Baruch Spinoza (1632 – 1677)

Son of Portuguese Jewish parents who fled the Inquisition to the tolerant metropolis of Amsterdam. Baruch was born into the Amsterdam Jewish community, but rejected its dogmatism. As a philosopher, he was considered to be a rationalist since he believed that God and nature obeyed the same underlying rules. He earned his living grinding and polishing lenses that were highly prized by his neighbour Huygens and others.

Hugo de Groot (1583 – 1645)

A lawyer, also known as Grotius, who laid the foundations for international law and was the author of the Freedom of the Seas (Mare Liberum) based on the right of unhindered seafaring.
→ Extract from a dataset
-- ==== Sys2Proof/Machine/Fields.lean ====
section
/-! DEFINITION. The fields of every register page, named PAGE_REGISTER_FIELD as the field maps of spec/ name them:
the register's word offset in the page, the field's lowest bit and its width. IRQ names a bit of IRQ_FLAG (R44). -/

namespace Sys2Proof.Machine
His statue is located in the Market square in Delft. De Groot was imprisoned for his call for the separation of church and state and managed to escape from Castle Loevestein hidden in a book chest. De Groot’s father conducted a gravitational experiment in Delft with Simon Stevin.

Simon Stevin (1548 – 1620)

Hugo de Groot wrote that Stevin discovered the various movements of the Earth. The experiment that his father conducted with Stevin played a role in this. By dropping two lead balls of very different weights from a church tower (probably the Nieuwe Kerk) that landed on a wooden platform at exactly the same time, the mathematician and military engineer discovered that gravitational acceleration is independent of mass. As a result, he wrote his book ‘De Hemelloop’, which supports the Copernican theory that the Earth revolves around the sun. Stevin is also known for devising a transmission system enabling improved land reclamation and for developing a wind-propelled beach carriage, a so-called ‘land-yacht’.